Source records =>
-- ==== Sys2Proof/Laws/State.lean ====
section
/-! SUPPORT. What each named update of the state leaves alone, one lemma a field, and what a register reads as after a write. -/
namespace Sys2Proof.Machine

/-! `wr` writes the register file alone. -/

@[simp] theorem State.wr_pending (s : State) (r : Reg) (i v : Nat) : (s.wr r i v).pending = s.pending := (rfl)
@[simp] theorem State.wr_now (s : State) (r : Reg) (i v : Nat) : (s.wr r i v).now = s.now := (rfl)
@[simp] theorem State.wr_fresh (s : State) (r : Reg) (i v : Nat) : (s.wr r i v).fresh = s.fresh := (rfl)
@[simp] theorem State.wr_pins (s : State) (r : Reg) (i v : Nat) : (s.wr r i v).pins = s.pins := (rfl)
@[simp] theorem State.wr_boot (s : State) (r : Reg) (i v : Nat) : (s.wr r i v).boot = s.boot := (rfl)
@[simp] theorem State.wr_tlr (s : State) (r : Reg) (i v : Nat) : (s.wr r i v).tlr = s.tlr := (rfl)
@[simp] theorem State.wr_clh (s : State) (r : Reg) (i v : Nat) : (s.wr r i v).clh = s.clh := (rfl)
@[simp] theorem State.wr_ckg (s : State) (r : Reg) (i v : Nat) : (s.wr r i v).ckg = s.ckg := (rfl)
@[simp] theorem State.wr_host (s : State) (r : Reg) (i v : Nat) : (s.wr r i v).host = s.host := (rfl)
@[simp] theorem State.wr_lanes (s : State) (r : Reg) (i v : Nat) : (s.wr r i v).lanes = s.lanes := (rfl)
@[simp] theorem State.wr_stitch (s : State) (r : Reg) (i v : Nat) : (s.wr r i v).stitch = s.stitch := (rfl)
@[simp] theorem State.wr_macs (s : State) (r : Reg) (i v : Nat) : (s.wr r i v).macs = s.macs := (rfl)
@[simp] theorem State.wr_vlt (s : State) (r : Reg) (i v : Nat) : (s.wr r i v).vlt = s.vlt := (rfl)
@[simp] theorem State.wr_copies (s : State) (r : Reg) (i v : Nat) : (s.wr r i v).copies = s.copies := (rfl)
@[simp] theorem State.wr_nextCopy (s : State) (r : Reg) (i v : Nat) : (s.wr r i v).nextCopy = s.nextCopy := (rfl)
@[simp] theorem State.wr_queues (s : State) (r : Reg) (i v : Nat) : (s.wr r i v).queues = s.queues := (rfl)
@[simp] theorem State.wr_qsc (s : State) (r : Reg) (i v : Nat) : (s.wr r i v).qsc = s.qsc := (rfl)
@[simp] theorem State.wr_prs (s : State) (r : Reg) (i v : Nat) : (s.wr r i v).prs = s.prs := (rfl)
@[simp] theorem State.wr_tim (s : State) (r : Reg) (i v : Nat) : (s.wr r i v).tim = s.tim := (rfl)
@[simp] theorem State.wr_cls (s : State) (r : Reg) (i v : Nat) : (s.wr r i v).cls = s.cls := (rfl)
@[simp] theorem State.wr_ldg (s : State) (r : Reg) (i v : Nat) : (s.wr r i v).ldg = s.ldg := (rfl)
@[simp] theorem State.wr_cth (s : State) (r : Reg) (i v : Nat) : (s.wr r i v).cth = s.cth := (rfl)
@[simp] theorem State.wr_tly (s : State) (r : Reg) (i v : Nat) : (s.wr r i v).tly = s.tly := (rfl)
@[simp] theorem State.wr_gov (s : State) (r : Reg) (i v : Nat) : (s.wr r i v).gov = s.gov := (rfl)
@[simp] theorem State.wr_dma (s : State) (r : Reg) (i v : Nat) : (s.wr r i v).dma = s.dma := (rfl)
@[simp] theorem State.wr_arrays (s : State) (r : Reg) (i v : Nat) : (s.wr r i v).arrays = s.arrays := (rfl)
@[simp] theorem State.wr_hostqs (s : State) (r : Reg) (i v : Nat) : (s.wr r i v).hostqs = s.hostqs := (rfl)
@[simp] theorem State.wr_feXoff (s : State) (r : Reg) (i v : Nat) : (s.wr r i v).feXoff = s.feXoff := (rfl)
@[simp] theorem State.wr_jtag (s : State) (r : Reg) (i v : Nat) : (s.wr r i v).jtag = s.jtag := (rfl)
@[simp] theorem State.wr_msix (s : State) (r : Reg) (i v : Nat) : (s.wr r i v).msix = s.msix := (rfl)
@[simp] theorem State.wr_loLatch (s : State) (r : Reg) (i v : Nat) : (s.wr r i v).loLatch = s.loLatch := (rfl)
@[simp] theorem State.wr_readData (s : State) (r : Reg) (i v : Nat) : (s.wr r i v).readData = s.readData := (rfl)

Your instructions => What is asked for is an exact copy of the lines above from the one containing "s.tim := (rfl)" through the one containing "s.arrays := (rfl)", and only those.

Solution to the problem =>
@[simp] theorem State.wr_tim (s : State) (r : Reg) (i v : Nat) : (s.wr r i v).tim = s.tim := (rfl)
@[simp] theorem State.wr_cls (s : State) (r : Reg) (i v : Nat) : (s.wr r i v).cls = s.cls := (rfl)
@[simp] theorem State.wr_ldg (s : State) (r : Reg) (i v : Nat) : (s.wr r i v).ldg = s.ldg := (rfl)
@[simp] theorem State.wr_cth (s : State) (r : Reg) (i v : Nat) : (s.wr r i v).cth = s.cth := (rfl)
@[simp] theorem State.wr_tly (s : State) (r : Reg) (i v : Nat) : (s.wr r i v).tly = s.tly := (rfl)
@[simp] theorem State.wr_gov (s : State) (r : Reg) (i v : Nat) : (s.wr r i v).gov = s.gov := (rfl)
@[simp] theorem State.wr_dma (s : State) (r : Reg) (i v : Nat) : (s.wr r i v).dma = s.dma := (rfl)
@[simp] theorem State.wr_arrays (s : State) (r : Reg) (i v : Nat) : (s.wr r i v).arrays = s.arrays := (rfl)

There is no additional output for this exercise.